On the death of his father in 1797, Price inherited a number of plantations on Jamaica,
- Mickleton Penn – which produced sugar and rum, and in 1799 had 34 enslaved people
- Spring Garden – which produced corn, steers, mules, horses and sheep
- Cocoree – 580 acre when inherited, Rose Price made four purchases of 300 acre each
- Worthy Park – which grew cane and produced sugar and rum.

In 1813, Price purchased Trengwainton and lived at Kenegie in nearby Gulval, until 1817, while he rebuilt the house and pleasure gardens under the direction of Mr George Brown. While rebuilding Trengwainton, the Price baronetcy, of Trengwainton, in the parish of Madron, was created in the baronetage of the United Kingdom on 30 May 1815.

==Family==
Price was the only child of John Price (1738–1797) and Elizabeth Williams Brammer.

During the time Price spent at Worthy Park, he had two children with a 13-year-old slave child, Lizette Nash (1782–1856). These two children were educated in England on his return.
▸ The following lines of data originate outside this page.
@[simp] theorem Core.writeV_flags (c : Core) (j : Nat) (l : List (Nat × W32)) : (c.writeV j l).flags = c.flags := by simp [Core.writeV]
@[simp] theorem Core.writeV_banks (c : Core) (j : Nat) (l : List (Nat × W32)) : (c.writeV j l).banks = c.banks := by simp [Core.writeV]
@[simp] theorem Core.writeV_cr (c : Core) (j : Nat) (l : List (Nat × W32)) : (c.writeV j l).cr = c.cr := by simp [Core.writeV]
@[simp] theorem Core.writeV_att (c : Core) (j : Nat) (l : List (Nat × W32)) : (c.writeV j l).att = c.att := by simp [Core.writeV]
@[simp] theorem Core.writeV_why (c : Core) (j : Nat) (l : List (Nat × W32)) : (c.writeV j l).why = c.why := by simp [Core.writeV]
@[simp] theorem Core.writeV_jpt (c : Core) (j : Nat) (l : List (Nat × W32)) : (c.writeV j l).jpt = c.jpt := by simp [Core.writeV]
@[simp] theorem Core.writeV_pc (c : Core) (j : Nat) (l : List (Nat × W32)) : (c.writeV j l).pc = c.pc := by simp [Core.writeV]
@[simp] theorem Core.writeV_run (c : Core) (j : Nat) (l : List (Nat × W32)) : (c.writeV j l).run = c.run := by simp [Core.writeV]
@[simp] theorem Core.writeV_act (c : Core) (j : Nat) (l : List (Nat × W32)) : (c.writeV j l).act = c.act := by simp [Core.writeV]
@[simp] theorem Core.writeV_wait (c : Core) (j : Nat) (l : List (Nat × W32)) : (c.writeV j l).wait = c.wait := by simp [Core.writeV]
@[simp] theorem Core.writeV_parked (c : Core) (j : Nat) (l : List (Nat × W32)) : (c.writeV j l).parked = c.parked := by simp [Core.writeV]
@[simp] theorem Core.writeV_ready (c : Core) (j : Nat) (l : List (Nat × W32)) : (c.writeV j l).ready = c.ready := by simp [Core.writeV]
@[simp] theorem Core.writeV_freeHead (c : Core) (j : Nat) (l : List (Nat × W32)) : (c.writeV j l).freeHead = c.freeHead := by simp [Core.writeV]
@[simp] theorem Core.writeV_trigs (c : Core) (j : Nat) (l : List (Nat × W32)) : (c.writeV j l).trigs = c.trigs := by simp [Core.writeV]
@[simp] theorem Core.writeV_classes (c : Core) (j : Nat) (l : List (Nat × W32)) : (c.writeV j l).classes = c.classes := by simp [Core.writeV]
@[simp] theorem Core.writeV_keeps (c : Core) (j : Nat) (l : List (Nat × W32)) : (c.writeV j l).keeps = c.keeps := by simp [Core.writeV]
@[simp] theorem Core.writeV_pend (c : Core) (j : Nat) (l : List (Nat × W32)) : (c.writeV j l).pend = c.pend := by simp [Core.writeV]
@[simp] theorem Core.writeV_conv (c : Core) (j : Nat) (l : List (Nat × W32)) : (c.writeV j l).conv = c.conv := by simp [Core.writeV]
@[simp] theorem Core.writeV_mq (c : Core) (j : Nat) (l : List (Nat × W32)) : (c.writeV j l).mq = c.mq := by simp [Core.writeV]
@[simp] theorem Core.writeV_accs (c : Core) (j : Nat) (l : List (Nat × W32)) : (c.writeV j l).accs = c.accs := by simp [Core.writeV]
@[simp] theorem Core.writeV_copies (c : Core) (j : Nat) (l : List (Nat × W32)) : (c.writeV j l).copies = c.copies := by simp [Core.writeV]
@[simp] theorem Core.writeV_promise (c : Core) (j : Nat) (l : List (Nat × W32)) : (c.writeV j l).promise = c.promise := by simp [Core.writeV]
@[simp] theorem Core.writeV_held (c : Core) (j : Nat) (l : List (Nat × W32)) : (c.writeV j l).held = c.held := by simp [Core.writeV]
@[simp] theorem Core.writeV_engPend (c : Core) (j : Nat) (l : List (Nat × W32)) : (c.writeV j l).engPend = c.engPend := by simp [Core.writeV]
@[simp] theorem Core.writeV_engSlot (c : Core) (j : Nat) (l : List (Nat × W32)) : (c.writeV j l).engSlot = c.engSlot := by simp [Core.writeV]
@[simp] theorem Core.writeV_reissue (c : Core) (j : Nat) (l : List (Nat × W32)) : (c.writeV j l).reissue = c.reissue := by simp [Core.writeV]
@[simp] theorem Core.writeV_closed (c : Core) (j : Nat) (l : List (Nat × W32)) : (c.writeV j l).closed = c.closed := by simp [Core.writeV]
@[simp] theorem Core.writeV_delays (c : Core) (j : Nat) (l : List (Nat × W32)) : (c.writeV j l).delays = c.delays := by simp [Core.writeV]
@[simp] theorem Core.writeV_delayPid (c : Core) (j : Nat) (l : List (Nat × W32)) : (c.writeV j l).delayPid = c.delayPid := by simp [Core.writeV]
@[simp] theorem Core.writeV_buf (c : Core) (j : Nat) (l : List (Nat × W32)) : (c.writeV j l).buf = c.buf := by simp [Core.writeV]
@[simp] theorem Core.writeV_taken (c : Core) (j : Nat) (l : List (Nat × W32)) : (c.writeV j l).taken = c.taken := by simp [Core.writeV]
@[simp] theorem Core.writeV_governed (c : Core) (j : Nat) (l : List (Nat × W32)) : (c.writeV j l).governed = c.governed := by simp [Core.writeV]
@[simp] theorem Core.writeV_obligation (c : Core) (j : Nat) (l : List (Nat × W32)) : (c.writeV j l).obligation = c.obligation := by simp [Core.writeV]
@[simp] theorem Core.writeV_repBuf (c : Core) (j : Nat) (l : List (Nat × W32)) : (c.writeV j l).repBuf = c.repBuf := by simp [Core.writeV]
@[simp] theorem Core.writeV_repCount (c : Core) (j : Nat) (l : List (Nat × W32)) : (c.writeV j l).repCount = c.repCount := by simp [Core.writeV]
@[simp] theorem Core.writeV_transfer (c : Core) (j : Nat) (l : List (Nat × W32)) : (c.writeV j l).transfer = c.transfer := by simp [Core.writeV]
@[simp] theorem Core.writeV_stopReq (c : Core) (j : Nat) (l : List (Nat × W32)) : (c.writeV j l).stopReq = c.stopReq := by simp [Core.writeV]
@[simp] theorem Core.writeV_stopped (c : Core) (j : Nat) (l : List (Nat × W32)) : (c.writeV j l).stopped = c.stopped := by simp [Core.writeV]
@[simp] theorem Core.writeV_shadowEpc (c : Core) (j : Nat) (l : List (Nat × W32)) : (c.writeV j l).shadowEpc = c.shadowEpc := by simp [Core.writeV]
@[simp] theorem Core.writeV_redeliver (c : Core) (j : Nat) (l : List (Nat × W32)) : (c.writeV j l).redeliver = c.redeliver := by simp [Core.writeV]
@[simp] theorem Core.writeV_inboxRecq (c : Core) (j : Nat) (l : List (Nat × W32)) : (c.writeV j l).inboxRecq = c.inboxRecq := by simp [Core.writeV]
@[simp] theorem Core.writeV_after (c : Core) (j : Nat) (l : List (Nat × W32)) : (c.writeV j l).after = c.after := by simp [Core.writeV]
@[simp] theorem Core.writeV_launch (c : Core) (j : Nat) (l : List (Nat × W32)) : (c.writeV j l).launch = c.launch := by simp [Core.writeV]
@[simp] theorem Core.writeV_brSet (c : Core) (j : Nat) (l : List (Nat × W32)) : (c.writeV j l).brSet = c.brSet := by simp [Core.writeV]
@[simp] theorem Core.writeV_flagsRaised (c : Core) (j : Nat) (l : List (Nat × W32)) : (c.writeV j l).flagsRaised = c.flagsRaised := by simp [Core.writeV]
@[simp] theorem Core.writeV_flagPoison (c : Core) (j : Nat) (l : List (Nat × W32)) : (c.writeV j l).flagPoison = c.flagPoison := by simp [Core.writeV]
@[simp] theorem Core.writeV_engSeq (c : Core) (j : Nat) (l : List (Nat × W32)) : (c.writeV j l).engSeq = c.engSeq := by simp [Core.writeV]
@[simp] theorem Core.writeV_past (c : Core) (j : Nat) (l : List (Nat × W32)) : (c.writeV j l).past = c.past := by simp [Core.writeV]
@[simp] theorem Core.writeV_fell (c : Core) (j : Nat) (l : List (Nat × W32)) : (c.writeV j l).fell = c.fell := by simp [Core.writeV]
@[simp] theorem Core.writeV_lanesDone (c : Core) (j : Nat) (l : List (Nat × W32)) : (c.writeV j l).lanesDone = c.lanesDone := by simp [Core.writeV]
Price married Elizabeth Lambart, daughter of Charles Lambart and Frances Dutton, in 1795. He acquired the title of 1st Baronet Price, of Trengwainton in 1815. Depending on the source, they had 10 or 14 children,
- Rose Lambart (4 July 1799 – 15 January 1826), married Catherine, Countess of Desard (died 16 January 1826)
- Sir Charles Dutton, 2nd Baronet (7 December 1800 – 18 May 1872)
- Captain Francis (11 March 1804 – 14 September 1863)
- Elizabeth Mary (1805 – 4 July 1843), married John Basset (1791–1843) whose family was linked to Tehidy Park.
- Charlotte (1806 – 25 October 1868), married Thomas Charles Higgins (1797–1865) of Turvey House
- John (21 October 1808 – 27 March 1857)
- George (10 April 1812 – 29 September 1890)
- Louisa Douglas (1815 – 18 December 1881)
- Thomas (3 Nov 1817 – 1865)
- Jane Frances (1819 – 19 August 1903)

Rose Price died on 24 September 1834 and is buried in the Rose Price mausoleum, Madron churchyard.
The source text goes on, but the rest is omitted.